The Imran Khan government, which is already under pressure for being unable to exit the Financial Action Task Force (FATF) grey list, has reasons to be seriously worried after the ISIS-K driven twin bomb blast in Kabul left at least 100 dead and many injured.
Islamabad has been in the grip of an intense of “triumphalism” as the Taliban assumed power in Afghanistan following the withdrawal of US troops but “deep down” there are concerns as it could once again be in the spotlight for its direct links with terror outfits.
Pakistan based think tank Tabadlab estimated a cumulative real GDP loss of approximately $38 billion that Pakistan has incurred between 2008 and 2019 on account of FATF grey-listing.
Given that Islamabad has been making all attempts to come out of this list, it would hope that the Taliban 2.0 are different from the earlier avatar and that they put up a more liberal and inclusive face.
Former Indian High Commissioner to Pakistan TCA Raghavan, speaking at the webinar organised by India Writes Network, noted that while there is a sense of triumphalism in Pakistan at the defeat and “humiliation” of the US in Afghanistan, Islamabad too never expected the “unilateralist” Taliban to grab power so rapidly.

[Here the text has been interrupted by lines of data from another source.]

-- ==== Sys2Proof/Machine/Access.lean ====
section
/-! DEFINITION. How an instruction can end early, and the accesses that a context makes: the checks of R116
in their order, watches (R337), the stalls behind cards and stores (R190, R249), and external accesses. -/

namespace Sys2Proof.Machine

/-- Why the meaning of an instruction does not go on. -/
inductive Halt where
  /-- a fault (R334) -/
  | trap (cause : BitVec 8) (tval : Word)
  /-- the condition of a Wait does not hold (R89); the state is what the attempt leaves -/
  | wait (s : State) (w : Wait)
deriving DecidableEq, Repr

abbrev Run (α : Type) := Except Halt α

/-- A fault, as the rules write it. -/
def fault {α : Type} (cause : BitVec 8) (tval : Word) : Run α := .error (.trap cause tval)
/-- A Wait that does not end yet. -/
def waiting {α : Type} (s : State) : Run α := .error (.wait s .other)

def liftTrap {α : Type} : Except Trap α → Run α
  | .ok a => .ok a
  | .error t => .error (.trap t.1 t.2)

/-- The executing context as an agent. -/
def State.ag (s : State) : Ag := Ag.ofCore s.cur s.cur s.core.domain.toNat
/-- A word from a number. -/
def word (n : Nat) : Word := BitVec.ofNat 64 n

/-- The answer that the instruction's global access at `a` awaits (R331, R380), if it awaits one. -/
def State.awaited (s : State) (a : Word) : Option ExtWait := s.me.ext.filter fun e => e.va == a && decide (2 ^ 32 ≤ a.toNat)

/-- The checks of R116 and R66 on an access of `n` bytes at `a` that must be aligned to `z`; `stk` where
its base register is x2. An access that has passed them and awaits the host's translation goes on by the answer alone
(R331). -/
def State.accCheck (s : State) (acc : Acc) (stk : Bool) (a : Word) (z n : Nat) : Run (Place × State) :=
  if a.toNat % z ≠ 0 then fault Cause.MISALIGNED a
  else if stk && decide (a.toNat < s.me.stacklim.toNat) then fault Cause.STACK_LIMIT a
  else match s.awaited a with
    | some ⟨false, _, _, _, none⟩ => waiting s
    | some ⟨false, _, _, _, some c⟩ => if c = 0 then liftTrap (s.place s.ag acc a.toNat n) else fault c a
    | _ => liftTrap (s.place s.ag acc a.toNat n)

/-- Does the watch of the core cover an access in these kinds (R337)? DEDUCED, log 55. -/
def Core.watched (c : Core) (rd wr : Bool) (a n : Nat) : Bool :=
  let mode := c.wctl.toNat % 4
  let len := c.wctl.toNat / 2 ^ 16 % 2 ^ 16
  ((rd && mode % 2 == 1) || (wr && mode / 2 == 1)) && decide (c.waddr.toNat < a + n) && decide (a < c.waddr.toNat + len)

/-- An access to the memory of the host or of a peer: the answers it may have to wait for (R331, R380). A store to a peer
waits for none, but may be refused. DESIGN CHOICE, log 83. -/
def State.extGate (s : State) (wr : Bool) (p : Place) (a : Word) : Run State :=
  match p with
  | .phys pa =>
    if !isExternal pa then .ok s
    else match s.awaited a with
      | some e => match e.answer with
        | some c =>
          if c = 0 then .ok (s.updMe fun c => { c with ext := none }) else fault c a
        | none =>
          if !e.peer then waiting s
          else
            let yes := Config.freeBool s.n
            let bad := Config.freeBool (s.n + 1)
            let s := { s with n := s.n + 2 }
            if !yes then waiting s
            else if bad then fault Cause.EXTENT_NOT_HELD a
            else .ok (s.updMe fun c => { c with ext := none })
      | none =>
        if s.me.ext.isSome then .ok s
        else if isHost pa then
          let known := Config.freeBool s.n
          let s := { s with n := s.n + 1 }
          if known then .ok s
          else
            let d := s.core.domain.toNat
            let s := s.setDomain d { s.domainAt d with atsOut := (s.domainAt d).atsOut + 1 }
            waiting (s.updMe fun c => { c with ext := some ⟨false, d, a, s.now, none⟩ })
        else if isPeer pa && wr then
          let bad := Config.freeBool s.n
          let s := { s with n := s.n + 1 }
          if bad then fault Cause.EXTENT_NOT_HELD a else .ok s
        else if isPeer pa then
          let now := Config.freeBool s.n
          let s := { s with n := s.n + 1 }
          if now then .ok s
          else waiting (s.updMe fun c => { c with ext := some ⟨true, 0, a, s.now, none⟩ })
        else .ok s
  | _ => .ok s

/-- The first byte of an external place (R255). -/
def Place.ext? : Place → Option Nat
  | .phys pa => if isExternal pa then some pa else none
  | _ => none
/-- Is the place external (R255)? -/
def Place.external (p : Place) : Bool := p.ext?.isSome

/-- What the host or a peer answers to an access of a unit of the device, or of an engine to a peer: a free choice of an answer that
the access may have, log 83. A translation that the host refuses is PAGE_ABSENT, and a request that a peer refuses
EXTENT_NOT_HELD; a peer's silence is PAGE_ABSENT for a read or an atomic, while a write (`wr`) is then discarded, which
`State.outPut` does (R331, R369, R380). -/
def State.extAnswer (s : State) (wr : Bool) (p : Place) (a : Nat) : Option Trap × State :=
  match p.ext? with
  | none => (none, s)
  | some pa =>
    let good := Config.freeBool s.n
    let lost := Config.freeBool (s.n + 1)
    let s := { s with n := s.n + 2 }
    if good || !(isHost pa || isPeer pa) then (none, s)
    else if isHost pa || (lost && !wr) then (some (Cause.PAGE_ABSENT, word a), s)
    else (some (Cause.EXTENT_NOT_HELD, word a), s)

/-- What an engine's access comes to at the host or a peer: it goes on, it ends with a fault, or it must wait for the host's
translation, with the request that it makes. -/
inductive Gate where
  | go (s : State) (ext : Option ExtWait)
  | bad (s : State) (t : Trap)
  | ask (s : State) (w : ExtWait)
deriving DecidableEq, Repr
/-- The gate of an access of a card in a domain at `a`, where `ext` is the request that the card has made for it: a card whose
translation the I/O die does not hold asks the host for it (R331). Whether it is held is a free choice. DESIGN CHOICE, log 83. -/
def State.cardGate (s : State) (dom : Nat) (ext : Option ExtWait) (wr : Bool) (p : Place) (a : Nat) : Gate :=
  let host := match p.ext? with
    | some pa => isHost pa
    | none => false
  if !host then
    match s.extAnswer wr p a with
    | (some t, s) => .bad s t
    | (none, s) => .go s ext
  else match ext.filter fun e => e.va == word a with
    | some ⟨_, _, _, _, some c⟩ => if c = 0 then .go s none else .bad s (c, word a)
    | _ =>
      let known := Config.freeBool s.n
      let s := { s with n := s.n + 1 }
      if known then .go s ext else .ask s ⟨false, dom, word a, s.now, none⟩

/-- What stands between the checks of an access and its step: a watch, a card of the core, an earlier global
store whose timestamp has not returned, and the answers to an external access. `lo` is the lowest byte of the step that
the access is a part of. -/
def State.partReady (s : State) (lo : Word) (rd wr : Bool) (p : Place) (a : Word) (n : Nat) : Run State :=
  if s.core.watched rd wr a.toNat n then fault Cause.WATCH lo
  else if s.core.cardStall wr a.toNat n then .error (.wait s .card)
  else if decide (2 ^ 32 ≤ a.toNat) && s.me.storing then waiting s
  else s.extGate (wr && !rd) p a
/-- The same for an access that is a step of its own. -/
def State.accReady (s : State) (rd wr : Bool) (p : Place) (a : Word) (n : Nat) : Run State := s.partReady a rd wr p a n

/-- The lines of virtual addresses that `n` bytes from a global address touch. -/
def globalLines (a : Word) (n : Nat) : List Nat := if decide (a.toNat < 2 ^ 32) then [] else rowsOf a.toNat n
/-- A step of the context at the time `t` on `n` bytes from `a` (R190). -/
def State.touch (s : State) (a : Word) (n : Nat) (t : BitVec 64) : State :=
  match globalLines a n with
  | [] => s
  | ls => s.updCore fun c => { c with touched := ls.foldl (fun m l => Table.put m l (later (Table.get 0 m l) t)) c.touched }
/-- The time that a card follows for the accesses of the core's contexts to its ranges (R190). -/
def Core.touchedBy (c : Core) (k : Card) : BitVec 64 :=
  c.touched.foldl (fun t p =>
    if (List.range 3).any fun i => (k.fp i).used && !(k.fp i).remote && (k.fp i).glb &&
      decide ((k.fp i).addr < 128 * p.1 + 128) && decide (128 * p.1 < (k.fp i).addr + (k.fp i).len) then later t p.2 else t) 0

/-- A read step of the context. -/
def State.ctxRead (s : State) (p : Place) (a : Word) (n : Nat) : Run (List Byte × State) :=
  let s := match p.ext? with
    | some pa => s.landOwn s.cur s.ctx pa n
    | none => s
  match liftTrap (s.readAt s.ag p a.toNat n s.me.pts) with
  | .error e => .error e
  | .ok (bs, pts, s) =>
    let s := (s.updMe fun c => { c with pts := pts }).touch a n pts
    if p.host then liftTrap (s.hostLog s.cur s.ctx n a bs) else .ok (bs, s)

/-- The context follows the walks of an external access, which is no step of the memory order itself (R255, R325). -/
def State.followWalks (s : State) : State :=
  let t := s.joinWalks s.me.pts
  (s.sealWalks t).updMe fun c => { c with pts := t }
/-- A write step of the context: where `fl`, it sets the flags of a conversion in the context (R57). A store that is
not to the scratchpad leaves its timestamp outstanding (R249), and an external one is on its way to its home until it is
acknowledged (R163, R255). -/
def State.stepWrite (s : State) (fl : Bool) (p : Place) (a : Word) (bs : List (Option Byte)) : Run State :=
  match p.ext? with
  | some pa =>
    let l := (s.taskLaunch s.cur).map fun p => p.2.seq
    let s := { s with extw := s.extw ++ (runs pa bs).map fun (r : Nat × List Byte) => (⟨s.cur, s.ctx, l, r.1, r.2⟩ : ExtWrite) }
    .ok (s.followWalks.updMe fun c => { c with extOut := true })
  | none => match liftTrap (s.writeAt s.ag p a.toNat bs s.me.pts) with
    | .error e => .error e
    | .ok (pts, s, f) =>
      .ok ((s.updMe fun c => { c with
        pts := pts, fpflags := if fl then c.fpflags ||| f else c.fpflags
        storing := c.storing || decide (2 ^ 32 ≤ a.toNat) }).touch a bs.length pts)
/-- A write step of an instruction that sets flags. -/
def State.ctxWrite (s : State) (p : Place) (a : Word) (bs : List (Option Byte)) : Run State := s.stepWrite true p a bs

/-- Is the place in the decoded image of a format page? A store there reads and writes its block (R58, R246). -/
def Place.image : Place → Bool
  | .fmt _ _ _ => true
  | _ => false

/-- A load of `n` bytes (R116). -/
def State.load (s : State) (stk : Bool) (a : Word) (n : Nat) : Run (Nat × State) := do
  let (p, s) ← s.accCheck .read stk a n n
  let s ← s.accReady true false p a n
  let (bs, s) ← s.ctxRead p a n
  .ok (leVal bs, s)

/-- A store of the low `n` bytes of `v` (R116). -/
def State.store (s : State) (stk : Bool) (a : Word) (n v : Nat) : Run State := do
  let (p, s) ← s.accCheck .write stk a n n
  let s ← s.accReady p.image true p a n
  s.ctxWrite p a ((leOf n v).map some)

/-- One lane of a vector access: its address and, for a store, its bytes. -/
structure Lane where
  a : Word
  bs : List Byte
deriving DecidableEq, Repr

/-- The checks of every lane, in lane order (R137). -/
def State.lanesCheck (s : State) (acc : Acc) (stk : Bool) (z : Nat) : List Lane → Run (List (Place × Lane) × State)
  | [] => .ok ([], s)
  | l :: ls => do
    let (p, s) ← s.accCheck acc stk l.a z z
    let (ps, s) ← s.lanesCheck acc stk z ls
    .ok ((p, l) :: ps, s)

/-- Everything the lanes wait for, in lane order; `lo` tells the lowest byte of the step of a lane, and `rd` whether it reads
there. -/
def State.lanesReady (s : State) (lo : Place × Lane → Word) (rd : Place × Lane → Bool) (wr : Bool) (z : Nat) :
    List (Place × Lane) → Run State
  | [] => .ok s
  | x :: ls => do
    let s ← s.partReady (lo x) (rd x) wr x.1 x.2.a z
    s.lanesReady lo rd wr z ls

/-- Do the bytes of all the lanes lie in one aligned 128-byte span (R138)? -/
def oneSpan (z : Nat) : List (Place × Lane) → Bool
  | [] => true
  | (_, l) :: ls => ls.all fun m => m.2.a.toNat / 128 == l.a.toNat / 128 && (m.2.a.toNat + z - 1) / 128 == l.a.toNat / 128

/-- The address of a lane. -/
def laneAddr (x : Place × Lane) : Nat := x.2.a.toNat
/-- Where a lane lies in the decoded image of its block of a format page, which two virtual pages may show. -/
def lanePos (x : Place × Lane) : Nat :=
  match x.1 with
  | .fmt _ _ o => o % 64
  | _ => 0

/-- The lowest of some lanes, by a position. -/
def lowest (pos : Place × Lane → Nat) : (Place × Lane) → List (Place × Lane) → Place × Lane
  | x, [] => x
  | x, y :: ys => let m := lowest pos y ys
    if pos x ≤ pos m then x else m

/-- The bytes of some stores from position `lo` on: a later lane replaces an earlier one. -/
def mergeLanes (lo : Nat) (ls : List (Nat × List Byte)) : List (Option Byte) :=
  let n := ls.foldl (fun m l => max m (l.1 - lo + l.2.length)) 0
  (List.range n).map fun i => ls.foldl (fun o l =>
    if l.1 ≤ lo + i && lo + i < l.1 + l.2.length then some (l.2.getD (lo + i - l.1) 0) else o) none

/-- One write step for a group of lanes, which lie by a position: a vector store sets no flag (R134). In the control space a
step that is refused is so at the address of its lowest lane. DEDUCED, log 106. -/
def State.groupWrite (s : State) (pos : Place × Lane → Nat) : List (Place × Lane) → Run State
  | [] => .ok s
  | x :: xs =>
    let m := lowest pos x xs
    s.stepWrite false m.1 m.2.a (mergeLanes (pos m) ((x :: xs).map fun y => (pos y, y.2.bs)))

/-- The block of a format page that a lane falls in: the format, and the block's first byte. -/
def blockKey : Place → Option (GxT × Nat)
  | .fmt f pa o => some (f, pa + o / 64 * f.blockBytes)
  | _ => none

/-- The write steps of a vector store that is not one step: ascending lanes, but a block of a format page
takes all its lanes in one step (R138, R139). -/
def State.lanesWrite (s : State) : Nat → List (Place × Lane) → Run State
  | _, [] => .ok s
  | 0, _ => .ok s
  | fuel + 1, x :: xs => match blockKey x.1 with
    | none => do
      let s ← s.groupWrite laneAddr [x]
      s.lanesWrite fuel xs
    | some k => do
      let s ← s.groupWrite lanePos (x :: xs.filter fun y => blockKey y.1 == some k)
      s.lanesWrite fuel (xs.filter fun y => blockKey y.1 != some k)

/-- The lanes of the step of a vector access that a lane belongs to: all of them where it is one step, else those of its
block of a format page, else itself alone (R138, R139). -/
def stepLanes (one : Bool) (z : Nat) (ps : List (Place × Lane)) (x : Place × Lane) : List (Place × Lane) :=
  if one && oneSpan z ps then ps
  else match blockKey x.1 with
    | some k => ps.filter fun y => blockKey y.1 == some k
    | none => [x]
/-- The lowest byte of that step (R337). -/
def stepLo (one : Bool) (z : Nat) (ps : List (Place × Lane)) (x : Place × Lane) : Word :=
  (lowest laneAddr x (stepLanes one z ps x)).2.a
/-- Does a store in a lane read too: does its step leave some element of its block of a format page as it was (R58, R246)? -/
def laneReads (z : Nat) (ps : List (Place × Lane)) (x : Place × Lane) : Bool :=
  match blockKey x.1 with
  | none => false
  | some k =>
    let ys := ps.filter fun y => blockKey y.1 == some k
    !(List.range 64).all fun i => ys.any fun y => decide (lanePos y ≤ i) && decide (i < lanePos y + z)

“I don’t think they expected quite such a walkover..and certainly, they are worried about the implications now of a Taliban, which is unilateralist, which is backward looking, which draws Western and the US negative sentiments, and makes Pakistan again, the eye of Western and American censure,” Raghavan said.
The China angle
Concerns for Beijing have also risen especially after the recent suicide attack at Gwadar in Balochistan province – close to the China-Pakistan Economic Corridor (CPEC) construction site. The attack was targeted at Chinese nationals. In another major setback, last month, a blast on a bus in Pakistan’s Khyber-Paktunkhwa in July left nine Chinese nationals dead.
“Undercurrents between the two allies (Pakistan and China) have emerged after the attacks …for China CPEC is a jewel in the crown and the latter will be closely monitoring security related issues…the recent attacks have suddenly changed the contours,” an analyst told India Narrative.
Taliban — A problem for Pakistan too
The Taliban comprise several factions, few of which are anti-Pakistan.
According to Brookings, the beneficiary of the collapse of the Afghan government is likely to be the Pakistan Taliban who have been at war with the Pakistani army for years. The Afghan Taliban that have a “murky relationship with their Pakistani fellow believers” are anti-Shiite. “That will increase sectarian tension in Pakistan which has a much larger Shiite population than Afghanistan,” the report said.
“From whatever one knows about the history of the 1990s, controlling groups, controlling militias, such as the Mujahideen earlier, or the Taliban now, is not an easy process. So, I don’t think we should ever magnify the Pakistani establishment or the Pakistani military or the ISI to be supermen, that they can exercise the extent of control, which in fact, the Taliban itself does not have, over itself,” Raghavan said.
In a move that stumped Pakistan, the Taliban freed all 4000 fighters affiliated to the Tehrik-e-Taliban Pakistan (TTP). An earlier report by India Narrative said that the “TTP’s leaders are seen threatening Pakistan and promising to establish Khulafat system and Sharia in Pakistan.”
The TTP has been responsible for the majority deaths of civilians and security forces since 2007. In December 2014, it carried out a ghastly attack at Peshawar Army Public School leaving more than 130 children and staff members dead.